- [What to do]
Transcribe the data below verbatim from the line with "ctxLiveS_inv, by decide +kernel⟩" to the line with "true) := by decide +kernel". Include both of those lines.

- [Task input]

theorem wit_JustifyShiftsLeft : (-2 ^ (16 - 1) ≤ (-32768 : Int) ∧ (-32768 : Int) < 2 ^ (16 - 1)) ∧
    (-2 ^ (24 - 1) ≤ (8388607 : Int) ∧ (8388607 : Int) < 2 ^ (24 - 1)) ∧
    (-2 ^ (32 - 1) ≤ (-2147483648 : Int) ∧ (2147483647 : Int) < 2 ^ (32 - 1)) := by decide

theorem wit_SetVolumeSelectsMultiplier : (2 : BitVec 2) ≠ 3 ∧
    ((100 : Nat) : Int) = -(min 0 (max (-100) (-200 : BitVec 16).toInt)) ∧
    ((0 : Nat) : Int) = -(min 0 (max (-100) (5 : BitVec 16).toInt)) := by decide

theorem wit_MultiplierFallsWithAttenuation : Params.p1.WF ∧ 0 ≤ (5 : BitVec 16).toInt ∧
    (-7 : BitVec 16).toInt ≤ (-6 : BitVec 16).toInt := ⟨Params.p1_wf, by decide⟩

theorem wit_RingIsFifoQueue : irqS.ring.slots.length = 4 ∧ irqS.ring.occ = 0 ∧ irqS.ring.enq.toNat < 4 ∧
    irqS.ring.deq = irqS.ring.enq ∧ (List.length [(1 : Word), 2] < 2 ^ 32) := by decide +kernel

/-- Muted by an empty ring, interrupt pending, with one block (the threshold of four slots) and with none. -/
def mutedS : State := evt .dmaDone (evt .irqStep (evt .dmaDone irqS))

theorem wit_IrqStepFollowsHysteresisTable :
    (RingCursors pendS.cfg.n pendS.ring ∧ pendS.cfg.n ≤ 255 ∧ pendS.lc = .running ∧ pendS.setup.strat = .irq ∧
      pendS.dma.pend = true ∧ pendS.play.mute = false ∧ pendS.ring.occ.toNat = 1) ∧
    (mutedS.lc = .running ∧ mutedS.setup.strat = .irq ∧ mutedS.dma.pend = true ∧ mutedS.play.mute = true ∧
      mutedS.ring.occ.toNat = 0) ∧
    ((put mutedS).dma.pend = true ∧ (put mutedS).play.mute = true ∧ (put mutedS).cfg.n / 4 ≤ (put mutedS).ring.occ.toNat) :=
  ⟨⟨pendS_inv.ring.cursors, by decide +kernel⟩, by decide +kernel, by decide +kernel⟩

/-- Eight slots, one block: muted below the threshold 2 (V7.1, row 3). -/
theorem wit_IrqStepFollowsHysteresisTable_below :
    let s := put (evt .dmaDone (evt .irqStep (evt .dmaDone (session { small with n := 8 } .i2s .default .irq))))
    s.dma.pend = true ∧ s.play.mute = true ∧ 1 ≤ s.ring.occ.toNat ∧ s.ring.occ.toNat < s.cfg.n / 4 := by decide +kernel

theorem wit_FillFormatsIntoScratch : (ctxS.Inv ∧ ctxS.lc = .running ∧ ctxS.setup.strat = .ctx2 ∧ ctxS.ctx.ph = .fill ∧
      ctxS.ring.occ.toNat = 0) ∧
    (ctxLiveS.Inv ∧ ctxLiveS.lc = .running ∧ ctxLiveS.setup.strat = .ctx2 ∧ ctxLiveS.ctx.ph = .fill ∧
      ctxLiveS.ring.occ.toNat ≠ 0 ∧ ctxLiveS.play.mute = false) :=
  ⟨⟨ctxS_inv, by decide +kernel⟩, ctxLiveS_inv, by decide +kernel⟩

theorem wit_MuteBlockExpandsToZeros : small.muteLen % 2 = 0 ∧ Params.p1.muteLen % 2 = 0 := by decide

theorem wit_ContextArmStartsTransfer : (ctxWaitS.lc = .running ∧ ctxWaitS.setup.strat = .ctx2 ∧ ctxWaitS.ctx.ph = .wait ∧
      ctxWaitS.dma.busy = false) ∧
    (evt .ctx2Fill ctxBusyS).lc = .running ∧ (evt .ctx2Fill ctxBusyS).setup.strat = .ctx2 ∧
      (evt .ctx2Fill ctxBusyS).ctx.ph = .wait ∧ (evt .ctx2Fill ctxBusyS).dma.busy = true := by decide +kernel

/-- The mute block's two datums delivered one by one. -/
def drainedS : State := evt .dmaRead (evt .dmaRead irqS)

theorem wit_DmaDoneEndsTransfer : drainedS.lc = .running ∧ drainedS.dma.busy = true ∧
    drainedS.env.pos = drainedS.dma.count.toNat ∧ ¬ (State.reset.lc = .running ∧ State.reset.dma.busy = true) ∧
    ¬ (ctxS.lc = .running ∧ ctxS.dma.busy = true) := by decide +kernel

theorem wit_TransferDeliversArmedBlock : (irqS.Inv ∧ irqS.dma.busy = true ∧ irqS.env.pos = 0 ∧ irqS.dma.kind = .muteBlock) ∧
    (slotS.Inv ∧ slotS.dma.busy = true ∧ slotS.env.pos = 0 ∧ slotS.dma.kind = .slot) ∧
    (ctxBusyS.Inv ∧ ctxBusyS.dma.busy = true ∧ ctxBusyS.env.pos = 0 ∧ ctxBusyS.dma.kind = .scratch) :=
  ⟨⟨irqS_inv, by decide +kernel⟩, ⟨slotS_inv, by decide +kernel⟩, ctxBusyS_inv, by decide +kernel⟩

theorem wit_DmaReadDeliversInPlace : slotS.dma.busy = true ∧ slotS.env.pos < slotS.dma.count.toNat ∧
    armedDatum slotS slotS.env.pos = some 0x40000000 := by decide +kernel

/-- Slot 0 in flight and three blocks enqueued behind it: `ENQ` has come round to slot 0. -/
def overS : State := put (put (put slotS))

theorem wit_EnqueueOverInFlightSlot : RingCursors overS.cfg.n overS.ring ∧ overS.dma.kind = .slot ∧ overS.dma.idx = overS.ring.enq ∧
    ∃ t, exec (.enqueue 4 .bits16) overS = .next t ∧ t.res.err = .noError :=
  ⟨by constructor <;> decide +kernel, by decide +kernel, by decide +kernel, exists_next (by decide +kernel)⟩

theorem wit_ScratchInFlightIsNotFilled : ctxBusyS.Inv ∧ ctxBusyS.dma.busy = true ∧ ctxBusyS.setup.strat = .ctx2 ∧
    ∃ t, perform .ctx2Fill ctxBusyS = .next t ∧ t.ctx.ph = .wait :=
  ⟨ctxBusyS_inv, by decide +kernel, by decide +kernel, exists_next (by decide +kernel)⟩

theorem wit_EnabledStepsComplete : (pendS.Inv ∧ irqEnabled pendS = true) ∧ (ctxS.Inv ∧ fillEnabled ctxS = true) ∧
    (ctxWaitS.Inv ∧ armEnabled ctxWaitS = true) ∧ (slotS.Inv ∧ dmaReadEnabled slotS = true) :=
  ⟨⟨pendS_inv, by decide +kernel⟩, ⟨ctxS_inv, by decide +kernel⟩, ⟨ctxWaitS_inv, by decide +kernel⟩, slotS_inv, by decide +kernel⟩

theorem wit_ResetMeetsInvariants : Params.p1.WF ∧ small.WF := ⟨Params.p1_wf, small_wf⟩

theorem wit_StepKeepsInvariant : pendS.Inv ∧ ∃ t, step pendS = .next t ∧ t.lc = .running :=
  ⟨pendS_inv, exists_next (by decide +kernel)⟩

theorem wit_StepKeepsTraceOrder : TraceOk mutedS ∧
    ∃ t, step (mutedS.withSchedule [.irqStep]) = .next t ∧ t.dma.busy = true :=
  ⟨by constructor <;> decide +kernel, exists_next (by decide +kernel)⟩

theorem wit_NoStepReadsUnwrittenDatum : slotS.Inv ∧ ctxBusyS.Inv := ⟨slotS_inv, ctxBusyS_inv⟩

theorem wit_VolumeWrittenOnlyBySetVolume :
    ∃ t, step (irqS.withSchedule [.hostWrite 0 0x0701FFFA]) = .next t ∧ t.vol ≠ irqS.vol := exists_next (by decide +kernel)

theorem wit_ClockWrittenOnlyByConfigurator :
    ∃ t, step (irqS.withSchedule [.hostWrite 0 0x04017700]) = .next t ∧ t.clk ≠ irqS.clk := exists_next (by decide +kernel)

theorem wit_SessionKeepsConfiguration : nextIsReset (irqS.withSchedule [.hostWrite 0 0x09000000]) = false ∧
    (∃ t, step (irqS.withSchedule [.hostWrite 0 0x09000000]) = .next t ∧ irqS.lc = .running ∧ t.lc = .idle) ∧
    ∃ t, step ((idle small .i2s .default .irq false).withSchedule [.hostWrite 0 0x0300BB80]) = .next t ∧ t.lc = .running :=
  ⟨rfl, exists_next (by decide +kernel), exists_next (by decide +kernel)⟩

theorem wit_CursorsWrittenByTheirContext : nextIsReset (readyS.withSchedule [.hostWrite 0 0x05000004]) = false ∧
    nextCommand (readyS.withSchedule [.hostWrite 0 0x05000004]) = some (.enqueue 4 .bits16) ∧
    (∃ t, step (readyS.withSchedule [.hostWrite 0 0x05000004]) = .next t ∧ t.ring.enq ≠ readyS.ring.enq ∧
      t.ring.occ ≠ readyS.ring.occ) ∧
    ∃ t, step (pendS.withSchedule [.irqStep]) = .next t ∧ t.ring.deq ≠ pendS.ring.deq :=
  ⟨rfl, by decide +kernel, exists_next (by decide +kernel), exists_next (by decide +kernel)⟩

theorem wit_NotifyExactlyOnTransitions :
    ∃ t, step ((evt .dmaDone irqS).withSchedule [.irqStep]) = .next t ∧
      OutEvent.notify false ∈ t.trace.drop (evt .dmaDone irqS).trace.length ∧ t.play.mute ≠ (evt .dmaDone irqS).play.mute :=
  exists_next (by decide +kernel)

- [Problem solution]
  ⟨⟨ctxS_inv, by decide +kernel⟩, ctxLiveS_inv, by decide +kernel⟩

theorem wit_MuteBlockExpandsToZeros : small.muteLen % 2 = 0 ∧ Params.p1.muteLen % 2 = 0 := by decide

theorem wit_ContextArmStartsTransfer : (ctxWaitS.lc = .running ∧ ctxWaitS.setup.strat = .ctx2 ∧ ctxWaitS.ctx.ph = .wait ∧
      ctxWaitS.dma.busy = false) ∧
    (evt .ctx2Fill ctxBusyS).lc = .running ∧ (evt .ctx2Fill ctxBusyS).setup.strat = .ctx2 ∧
      (evt .ctx2Fill ctxBusyS).ctx.ph = .wait ∧ (evt .ctx2Fill ctxBusyS).dma.busy = true := by decide +kernel

/-- The mute block's two datums delivered one by one. -/
def drainedS : State := evt .dmaRead (evt .dmaRead irqS)

theorem wit_DmaDoneEndsTransfer : drainedS.lc = .running ∧ drainedS.dma.busy = true ∧
    drainedS.env.pos = drainedS.dma.count.toNat ∧ ¬ (State.reset.lc = .running ∧ State.reset.dma.busy = true) ∧
    ¬ (ctxS.lc = .running ∧ ctxS.dma.busy = true) := by decide +kernel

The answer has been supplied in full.